Anyone who really cares for animals (as opposed to feeling a vague affection for the pets they happen to have about the house as a form of interior decoration) will know that dogs who are well looked after and well-loved come to acquire a very particular set of characteristics – there’s a softness in the eyes that suggests a sense of security, a feeling that nothing really bad can happen in their little world; it’s understood that frenetic tail-wagging is the correct response to the sight of any new human. At the other extreme, there’s the perpetual wariness, the suggestion of fear hardened into aggression, on the face of the stray dog who knows that he’s liable to be kicked or have a stone thrown at him any second. And somewhere in between, in some ways worst of all, is the confused, cagey expression of the pet who lives in a house where people give him food and water and look after him in a detached sort of way, but where affection is in very short supply: a dog who isn’t allowed anywhere near the beds or sofas, who spends most of the day tied up on a short leash and who was quite possibly smacked hard the first time he chewed on a chair leg. One of my most cringe-inducing memories is visiting a former colleague’s house and seeing a Pomeranian that looked nervous, even frightened, when I put out a hand to pet him, as if he had no experience of that sort of thing. There was no softness in those eyes.

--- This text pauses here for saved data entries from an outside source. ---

/-- Reset of the private sources of SC (R580). -/
def scPrivReset : Vector Src 32 := Vector.ofFn fun s =>
  if s.val < 14 then { en := true }
  else if s.val < 22 then {}
  else if s.val = 22 then { en := true }
  else if s.val < 31 then {}
  else { en := true }

/-- Reset of the shared sources 32 to 319 (R581, R582). -/
def sharedReset : Vector Src 288 := Vector.ofFn fun i =>
  let s := i.val + 32
  if s < 64 then {}
  else if s = 64 ∨ s = 65 then { en := true, target := 5 }
  else if s < 80 then { target := 5 }
  else { senders := 0x10 }

/-- The Event Router. -/
structure Evr where
  /-- private sources of targets ZC0 to ZC3 and SC; 5 x 32 sources; R567, R579, R580; reset R579, R580 -/
  priv : Vector (Vector Src 32) 5 := #v[zcPrivReset, zcPrivReset, zcPrivReset, zcPrivReset, scPrivReset]
  /-- shared sources 32 to 319; 288 sources; R567, R581, R582; reset R581, R582 -/
  shared : Vector Src 288 := sharedReset
  /-- the six targets' registers; EVR_MOD, EVR_STRAY_CNT, EVR_CNT, moderation window; R576, R585; reset TIME 0, COUNT 1, counters 0 -/
  targets : Vector Target 6 := Vector.replicate 6 {}
deriving DecidableEq, Repr

/-! Queues (chapter 16) -/

/-- One queue: EVQ, RSPQ or a capture queue (R588 to R598, R609). -/
structure Queue where
  /-- committed items, oldest first, each its words from the header on -/
  items : List (List Word) := []
  /-- the head item is open, with this many of its words read (R594) -/
  openAt : Option Nat := none
  /-- words of the partial item pushed so far (R591) -/
  part : List Word := []
  /-- words of the partial item still to come (R591) -/
  need : Nat := 0
  /-- words of a discarded or poisoned item that are dropped as they arrive (R592, R597) -/
  drop : Nat := 0
  /-- Qx_STAT.POISONED (R597) -/
  poisoned : Bool := false
  /-- a flushed EVQ item that leaves when the frame reading it ends (R597) -/
  flushOpen : Bool := false
  /-- Qx_STAT.WM (R606) -/
  wm : Bool := false
  /-- Qx_CTL.HI, 6 bits -/
  hi : Nat := 48
  /-- Qx_CTL.LO, 6 bits -/
  lo : Nat := 16
  /-- Qx_CNT.LOST, 16 bits -/
  lost : Nat := 0
  /-- Qx_CNT.POISON, 8 bits -/
  poison : Nat := 0
  /-- Qx_CNT.BADHDR, 8 bits -/
  badhdr : Nat := 0
deriving DecidableEq, Repr

/-- A capture queue's configuration and its samples run (R602, R603). -/
structure CqCfg where
  /-- MODE, 2 bits -/
  mode : Nat := 0
  /-- SCOUNT, 6 bits -/
  scount : Nat := 1
  /-- WMSRC, 1 bit -/
  wmsrc : Bool := false
  /-- items still to be captured in the samples run (R602) -/
  runLeft : Nat := 0
deriving DecidableEq, Repr

/-- The queues block. -/
structure Queues where
  /-- EVQ; 16 KiB, Qx_STAT, Qx_CTL, Qx_CNT; R588, R609; reset empty, HI 48, LO 32 -/
  evq : Queue := { lo := 32 }
  /-- RSPQ; 32 KiB; R588, R609; reset empty, HI 48, LO 16 -/
  rspq : Queue := {}
  /-- capture queues CQ0 to CQ23; 2 KiB each; R588, R609; reset empty, HI 48, LO 16 -/
  cq : Vector Queue 24 := Vector.replicate 24 {}
  /-- CQn_CFG and the samples run of each; MODE 2, SCOUNT 6, WMSRC 1 bits; R602, R609; reset 0, 1, 0 -/
  cfg : Vector CqCfg 24 := Vector.replicate 24 {}
  /-- EVQ loss count since the last event packet was read whole; R598; reset 0 -/
  loss : Nat := 0
  /-- loss count carried by the event packet now chosen; R598; reset 0 -/
  lossChosen : Nat := 0
  /-- Q_FCMAP.FC0_SEL; 4 bits; R607, R610; reset 1 -/
  fc0Sel : Nat := 1
  /-- Q_FCMAP.FC0_POL; 1 bit; R607, R610; reset 0 -/
  fc0Pol : Bool := false
  /-- Q_FCMAP.FC1_SEL; 4 bits; R607, R610; reset 2 -/
  fc1Sel : Nat := 2
  /-- Q_FCMAP.FC1_POL; 1 bit; R607, R610; reset 0 -/
  fc1Pol : Bool := false
  /-- boot has loaded Q_FCMAP; 1 bit; R607; reset 0 -/
  fcLoaded : Bool := false
  /-- levels that FC0 and FC1 hold while CORE is down; 1 bit each, true high; R607; reset low -/
  fcHold : Bool × Bool := (false, false)
  /-- Q_RSPGEN.GEN; 16 bits; R610; reset 0x0000 -/
  rspGen : Nat := 0
deriving DecidableEq, Repr

/-! Command protocol (chapter 14) -/

/-- What an accepted command is doing, as far as ABORT, deadlines and closes ask (R520, R530). -/
inductive Phase where
  | fresh        -- accepted, not yet carried out
  | turn         -- waits for its turn on an entry (R281)
  | zone         -- waits for a zone (R274 to R276)
  | aerial       -- waits for the aerial (R426 to R429)
  | modePending  -- the pending SET_MODE (R64)
  | modeRunning  -- a SET_MODE whose drain or transition has started (R66)
  | frames       -- exchanges frames with a card, an accessory or a tag
  | slots        -- runs an inventory pass or a seek round
  | ramp         -- ACC_POWER while ramping (R373)
  | coilSet      -- CALIBRATE or KILN_SURVEY works through coil sets or channels
  | query        -- CASK_READ waits for a QREPLY (R501)
  | holdTime     -- ECHO waits for its HOLD (R533)
  | test         -- QUALIFY has a test running (R83)
  | island       -- waits for the security island (R642)
  | flash        -- waits for flash operations, or a written policy for the end of a transition (R671)
  | aborting     -- ABORT waits for its targets (R531)
deriving DecidableEq, Repr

My sensitivity to these things has heightened since Foxie happened. I’ve never been this close to a dog before, though my mom has had many over the years (and has always accorded them higher status than the human beings around her). Cats were a different matter, of course; when Sandy disappeared 15 years ago I decided that I’d be careful not to get too close to a pet again, but you can’t plan these things beyond a point. Foxie wormed her way into our lives and though the initial days were more about the strong sense of responsibility we felt towards her than a deep
attachment, this changed as she gradually developed a very special personality of her own. Today, she’s no different from a daughter for us. And now, whenever I see a scruffy, uncared-for, snarling mongrel on the road, it occurs to me that but for a tiny quirk of fate Foxie could have been that dog. And then she wouldn’t be the sweet, gentle, good-natured and trusting pup we know but something entirely different. Knowing how many strays there are on the roads – all of whom could, if their circumstances had been otherwise, made wonderful, loving pets – makes me feel ill-disposed towards people who pay large sums of money for “breeds”. And who, as Sonia points out, don’t even bother to do the basic groundwork.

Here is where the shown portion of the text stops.